# We All Know What Day It Is...Don't We?



## sawhorseray (Jul 6, 2021)

WHY SHARKS CIRCLE

Two great white sharks swimming in the ocean spied survivors of a sunken ship.
"Follow me son" the father shark said to the son shark and they swam towards the mass of people.
"First we swim around them a few times with just the tip of our fins showing."
And they did.
"Well done, son! Now we swim around them a few times with all of our fins showing."
And they did.
"Now we eat everybody."
And they did, and when they were both gorged, the son asked,
"Dad, why didn't we just eat them all at first? Why did we swim around and around them?"
His wise father replied,
“Because they taste better if you scare the shit out of them first!"


----------



## bigfurmn (Jul 6, 2021)

Engine one hits a bit close to home! All of the are excellent as usual! Thanks for posting.


----------



## old sarge (Jul 6, 2021)

Some funny treasures.  Thanks!


----------



## Fueling Around (Jul 6, 2021)

Once again, another  round oh yeah


----------



## MJB05615 (Jul 6, 2021)

All good ones Ray.  The dog waiting for the Mailman is hilarious.


----------



## Colin1230 (Jul 6, 2021)

Alfred.........really made me chuckle. Thanks Ray.


----------



## tag0401 (Jul 7, 2021)

Thanks for the laugh!!


----------



## HalfSmoked (Jul 7, 2021)

Ha a great start to another day.

Warren


----------



## chopsaw (Jul 7, 2021)

LOL  ! Alfred LOL !


----------



## tx smoker (Jul 7, 2021)

chopsaw said:


> LOL ! Alfred LOL !



All are great Ray bit I gotta go with what Chop said. That is hilarious.

Robert


----------



## daveomak (Jul 7, 2021)

Thanks, I needed that...


----------



## SecondHandSmoker (Jul 7, 2021)

LOL!  Hitchcock.  I've read that he had a twisted sense of humor.  He would approve.


----------



## chopsaw (Jul 7, 2021)

SecondHandSmoker said:


> I've read that he had a twisted sense of humor.

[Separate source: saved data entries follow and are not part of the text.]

/-! ## Running an UPDATE -/

/-- A matrix of FP32 tiles laid row-major at an address, and whether any of its tiles is poisoned or fails its checksum. -/
def State.readMat (s : State) (a rows cols : Nat) : Mat × Bool × Bool :=
  let tc := (cols + 127) / 128
  let n := (rows + 127) / 128 * tc
  let bad := (List.range n).map fun t => s.tileBad (a + t * tile32)
  (Mat.of rows cols fun i j =>
    let t := a + (i / 128 * tc + j / 128) * tile32
    let h := s.hdr t
    if i % 128 < h.rows && j % 128 < h.cols && (!h.marked (i % 128) (j % 128) || (s.elemHeld t h (i % 128) (j % 128)).isZero) then s.code t 0 (128 * (i % 128) + j % 128) else 0,
   bad.any Prod.fst, bad.any Prod.snd)

/-- Whether every tile of a state matrix is an FP32 tile that a vector engine takes (R24, R138, R210). -/
def State.matOk (s : State) (a rows cols : Nat) : Bool :=
  (List.range ((rows + 127) / 128 * ((cols + 127) / 128))).all fun t =>
    s.tileOk (a + t * tile32) false && (s.hdr (a + t * tile32)).fmt == 0

/-- Writes a matrix as FP32 tiles of an object. -/
def State.writeMat (s : State) (a obj rows cols : Nat) (m : Mat) (poison : Bool) : State :=
  let tc := (cols + 127) / 128
  (List.range ((rows + 127) / 128 * tc)).foldl (fun s t =>
    let (i0, j0) := (t / tc * 128, t % tc * 128)
    let n : NewTile := ⟨0, Nat.min 128 (rows - i0), Nat.min 128 (cols - j0), 0x3F800000, none, obj, t, poison⟩
    let code := fun (q : Nat) => if q / 128 < n.rows && q % 128 < n.cols then m.at (i0 + q / 128) (j0 + q % 128) else 0
    s.writeTile (a + t * tile32) n code (fun _ => 0) none) s

/-- The shape of state slot `i` under a rule (R208): KRON's factors and roots are square. -/
def Own.slotShape (e : Own) (rule i : Nat) : Nat × Nat :=
  if rule = 3 && (i = 2 || i = 4) then (e.rows, e.rows)
  else if rule = 3 && (i = 3 || i = 5) then (e.cols, e.cols)
  else (e.rows, e.cols)

/-- Converts the new master into the WEIGHT shadow (R218): each tile in the format of the committed one, with no zero point unless
R184 allows one. `src` is the state before the update, and `key` the rounding key of HOME_DIE's converter. -/
def State.writeWeight (src : State) (w : Work) (key : Nat) (e : Own) (r : Rule) (master : Mat) (bad : Bool) (x : State × Tally) :
    State × Tally :=
  let d := w.die
  let o := e.weight % 2 ^ 20
  let rec_ := src.obj d o
  let sh := (src.twin d o).shadow
  let fmt := (src.hdr rec_.base).fmt
  let g : Scaling := ⟨r.rnd, r.sat, r.wsrc, false, r.wsrc != 0, false, 0, 0x3F800000, r.whist⟩
  let tc := (e.cols + 127) / 128
  let n := (e.rows + 127) / 128 * tc
  let mo := ((e.slots[0]?).getD 0) % 2 ^ 20
  let heads := (List.range n).map fun t => (x.1.hdr ((src.twin d mo).shadow + t * tile32)).amax
  let (ts, zp) := src.settle w g fmt (maxNat heads)
  let asym := (src.hist d g.hist).asym && g.histEn
  (List.range n).foldl (fun (x : State × Tally) t =>
    let (s, y) := x
    let h := src.hdr (rec_.base + t * tileStride fmt)
    let (i0, j0) := (t / tc * 128, t % tc * 128)
    let ts := if r.wsrc = 0 then (if usesScale fmt then h.ts else 0x3F800000) else ts
    let zp := if r.wsrc = 0 then none else zp
    let tile : NewTile := ⟨fmt, Nat.min 128 (e.rows - i0), Nat.min 128 (e.cols - j0), ts, zp, o, t, bad⟩
    let dst : Dest := ⟨fmt, ts, zp, (rndOf r.rnd).getD .nearest, r.sat, bit w.ftz 3, key, w.f 16 4⟩
    let v := convertTile dst tile asym false fun i j => fp32.decode (master.at (i0 + i) (j0 + j))
    (s.putTile (sh + t * tileStride fmt) tile v, { y with flags := Nat.lor y.flags v.flags, stats := y.stats.merge v.stats })) x

/-! ## The engines of an update (R223, R226) -/

/-- The row descriptors of one matrix-rule product: 4 × ceil(rows / 4,096) of them, each of an equal share of the rows rounded up
to a multiple of 128, the last with what is left; first row and rows of each. A share past the last row is empty (R223). -/
def productShares (rows : Nat) : List (Nat × Nat) :=
  let n := 4 * ((rows + 4095) / 4096)
  let each := ((rows + n - 1) / n + 127) / 128 * 128
  (List.range n).map fun i => (i * each, Nat.min each (rows - i * each))

/-- The engine that runs descriptor `i` of a product: `i` mod 4, and for a fenced engine's share the next remaining engine in the
same rotation (R223). -/
def shareEngine (live : List Nat) (i : Nat) : Option Nat :=
  if live.contains (i % 4) then some (i % 4)
  else ((List.range 4).map fun k => (i % 4 + 1 + k) % 4).find? fun e => live.contains e

/-- The matrix engines of a die that take work of a partition. -/
def State.liveMes (s : State) (d p : Nat) : List Nat := [0, 1, 2, 3].filter fun m => s.meOwned d p m && s.meOn d m

/-- The rows of the products of a rule (R219 to R222): those of x and of B for ORTHO, those of the factors for KRON. -/
def Own.productRows (e : Own) (r : Rule) : List Nat :=
  match r.rule with
  | 2 => [Nat.min e.rows e.cols]
  | 3 => [e.rows, e.cols]
  | _ => []

/-- The engines of HOME_DIE that an update's stages run on (RAS_UNIT numbers): both vector engines of the partition, and for a
matrix rule the matrix engines that have a share of a product. `v` is the vector engine that completes the entry. -/
def Own.units (e : Own) (s : State) (p : Nat) (r : Rule) (v : Nat) : List Nat :=
  let ves := ([0, 1].filter fun x => s.veOwned e.home p x && s.veOn e.home x).map (4 + ·)
  let live := s.liveMes e.home p
  let mes := (e.productRows r).flatMap fun n => (productShares n).zipIdx.filterMap fun x => if x.1.2 = 0 then none else shareEngine live x.2
  nub (mes ++ (4 + v) :: ves)

/-- The counters of an engine that ran stages of an update: cycles, passes, skips, strips and transcendentals, which hang on how the
sequencer cuts the stages into instructions and passes, each by a free number (log 69). -/
def State.stageCounts (s : State) (d u : Nat) : State :=
  if u < 4 then
    let s := (List.range 9).foldl (fun s i => s.bumpFree d (Reg.meCntLo u i)) s
    (s.bumpFree d (Reg.meSkipLo u 0)).bumpFree d (Reg.meSkipLo u 1)
  else (List.range 5).foldl (fun s i => s.bumpFree d (Reg.veCntLo (u - 4) i)) s

/-- What an UPDATE has found so far. -/
structure UpSt where
  s      : State
  done   : Nat
  status : Nat
  flags  : Nat
  poison : Bool
  crc    : Bool
  stop   : Bool

/-- Writes what a rule computed for entry `i` to the shadows of its slots, which its group stages, its scratch being used up. -/
def State.putSlots (s : State) (w : Work) (i : Nat) (e : Own) (r : Rule) (shapes : List (Nat × Nat × Nat)) (slots : List Mat) (bad : Bool) : State :=
  let t := if w.grp then (e.twins r.rule).foldl (fun s o => s.stage w.die (o % 2 ^ 20) w.group) s else s
  let t := if w.grp then { t with groups := mapIf (fun g => g.slot == w.group) (fun g => { g with own := addNew i g.own }) t.groups } else t
  let t := if e.scratchTiles r.rule = 0 then t else t.scramble e.scratch (e.scratchTiles r.rule * tile32)
  (shapes.zip slots).foldl (fun t x => t.writeMat (s.twin w.die x.1.1).shadow x.1.1 x.1.2.1 x.1.2.2 x.2 bad) t

/-- Writes the weight of an entry, `src` being the state before the entry and `t` the one with its slots written, and counts what its
engines did. -/
def State.putWeight (src t : State) (w : Work) (e : Own) (r : Rule) (slots : List Mat) (nonf bad : Bool) : State × Tally :=
  let (key, t) := if e.home = w.die then (w.srKey, t) else t.roundKey e.home w.part w.det
  let (t, y) := src.writeWeight w key e r (slots.headD []) bad (t, Tally.none)
  let g : Scaling := ⟨r.rnd, r.sat, r.wsrc, false, r.wsrc == 1, false, 0, 0, r.whist⟩
  let t := t.queueFold w g y.stats bad
  let v := (minBy (fun v => t.queued e.home (4 + v)) ([0, 1].filter fun v => t.veOwned e.home w.part v && t.veOn e.home v)).getD 0
  let t := (t.bump e.home (Reg.veCntLo v 5) 1).bump e.home (Reg.veCntLo v 6) (b2n nonf)
  let us := e.units src w.part r v
  let t := us.foldl (fun t u => t.stageCounts e.home u) t
  (t.modWork w.id fun x => { x with engine := some (4 + v), stages := x.stages ++ us.map fun u => (e.home, u) }, y)

/-- Runs the update of one entry (R212 to R225); a check that fails, or an input tile that is refused, ends the descriptor
there. `unit` is the vector engine of the entry's HOME_DIE that completes it. -/
def UpSt.entry (w : Work) (a : UpSt) (i : Nat) : UpSt :=
  let s := a.s
  let d := w.die
  let fail := fun (s : State) (c : Nat) => { a with s := s, status := if a.status = 0 then c else a.status, stop := true }
  if a.stop then a
  else
    let cs := s.ownCodes w i
    let c := lowest ((cs.filter (· ≠ 255)).map plainCode)
    if c ≠ 0 then fail (if c = 4 && cs.contains codeBarred then s.accessRefused w else s) c
    else
      let (e, r) := s.ownEntry d i
      let sl := (e.slots.take (e.slotTiles r.rule).length).map (· % 2 ^ 20)
      let base := fun (o : Nat) => (s.obj d o).base
      let shapes := sl.zipIdx.map fun o => (o.1, e.slotShape r.rule o.2)
      let wt := base (e.weight % 2 ^ 20)
      let fmt := (s.hdr wt).fmt
      let nt := (e.rows + 127) / 128 * ((e.cols + 127) / 128)
      let okIn := s.matOk (base (e.grad % 2 ^ 20)) e.rows e.cols && shapes.all fun o => s.matOk (base o.1) o.2.1 o.2.2
      let okW := (List.range nt).all fun t => s.tileOk (wt + t * tileStride fmt) false && (s.hdr (wt + t * tileStride fmt)).fmt == fmt
      if !okIn || !okW then fail s 3
      else
        let (gm, gp, gx) := s.readMat (base (e.grad % 2 ^ 20)) e.rows e.cols
        let ms := shapes.map fun o => s.readMat (base o.1) o.2.1 o.2.2
        let wb := (List.range nt).map fun t => s.tileBad (wt + t * tileStride fmt)
        let bad := gp || ms.any (fun m => m.2.1) || wb.any Prod.fst
        let crc := gx || ms.any (fun m => m.2.2) || wb.any Prod.snd
        let u := w.ftzOpts.runRule r e w.upStep w.upMult gm (ms.map Prod.fst)
        let (t, y) := s.putWeight (s.putSlots w i e r shapes u.slots bad) w e r u.slots u.nonf bad
        let st := if bad then 8 else if u.nonf && r.nonf then 9 else 0
        ⟨t, a.done + 1, if a.status = 0 then st else a.status, Nat.lor a.flags (Nat.lor u.flags y.flags), a.poison || bad, a.crc || crc, false⟩

/-- The ownership entries of an UPDATE. -/
def Work.upEntries (w : Work) : List Nat := (List.range w.upCount).map (w.upOwn + ·)

/-- The ranges that an UPDATE waits for when it starts: those of its entries. -/
def State.upRanges (s : State) (w : Work) (is : List Nat) : List Rng :=
  is.flatMap fun i => let (e, r) := s.ownEntry w.die i; if e.valid then s.ownRanges w.die e r else []

/-- The scratch areas of some entries, for the rules that use one. -/
def State.scratchOf (s : State) (d : Nat) (is : List Nat) : List (Nat × Nat) :=
  is.filterMap fun i =>
    let (e, r) := s.ownEntry d i
    let n := e.scratchTiles r.rule
    if e.valid && n != 0 then some (e.scratch, n * tile32) else none

/-- Whether an update that has started and not completed names one of this one's entries, or uses scratch that overlaps this one's
(R213, R214). -/
def State.upClash (s : State) (w : Work) : Bool :=
  let mine := s.scratchOf w.die w.upEntries
  s.seq.works.any fun v => v.kind == 0x14 && v.started && v.id != w.id && v.bytes != [] &&
    (w.upEntries.any (fun i => v.upEntries.contains i) ||
      (s.scratchOf v.die v.upEntries).any fun x => mine.any fun y => decide (x.1 < y.1 + y.2) && decide (y.1 < x.1 + x.2))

Looks like he has a twisted something else too !


----------



## GaryHibbert (Jul 7, 2021)

Some real keepers in this batch, Ray.  Really funny ones.
Miss Piggy, the condom, and of course........Alfred!!!
Gary


----------



## Lant-ern (Jul 7, 2021)

Ray.It would be hard to pick the best but .Alfred may have  been in the top two .Thank you .

Lant-ern


----------



## noboundaries (Jul 7, 2021)

At least my wife now understands why I LOL in the bathroom!


----------



## sawhorseray (Jul 7, 2021)

Boy howdy seems the one about Alfred was the most popular by far. My favorite was the lab with the sign around his neck, and the sand sculpture of Lincoln. I've got a ton of this stuff saved up on my computer, I only like to do about one a week, couple of old friends bury me in emails daily. RAY


----------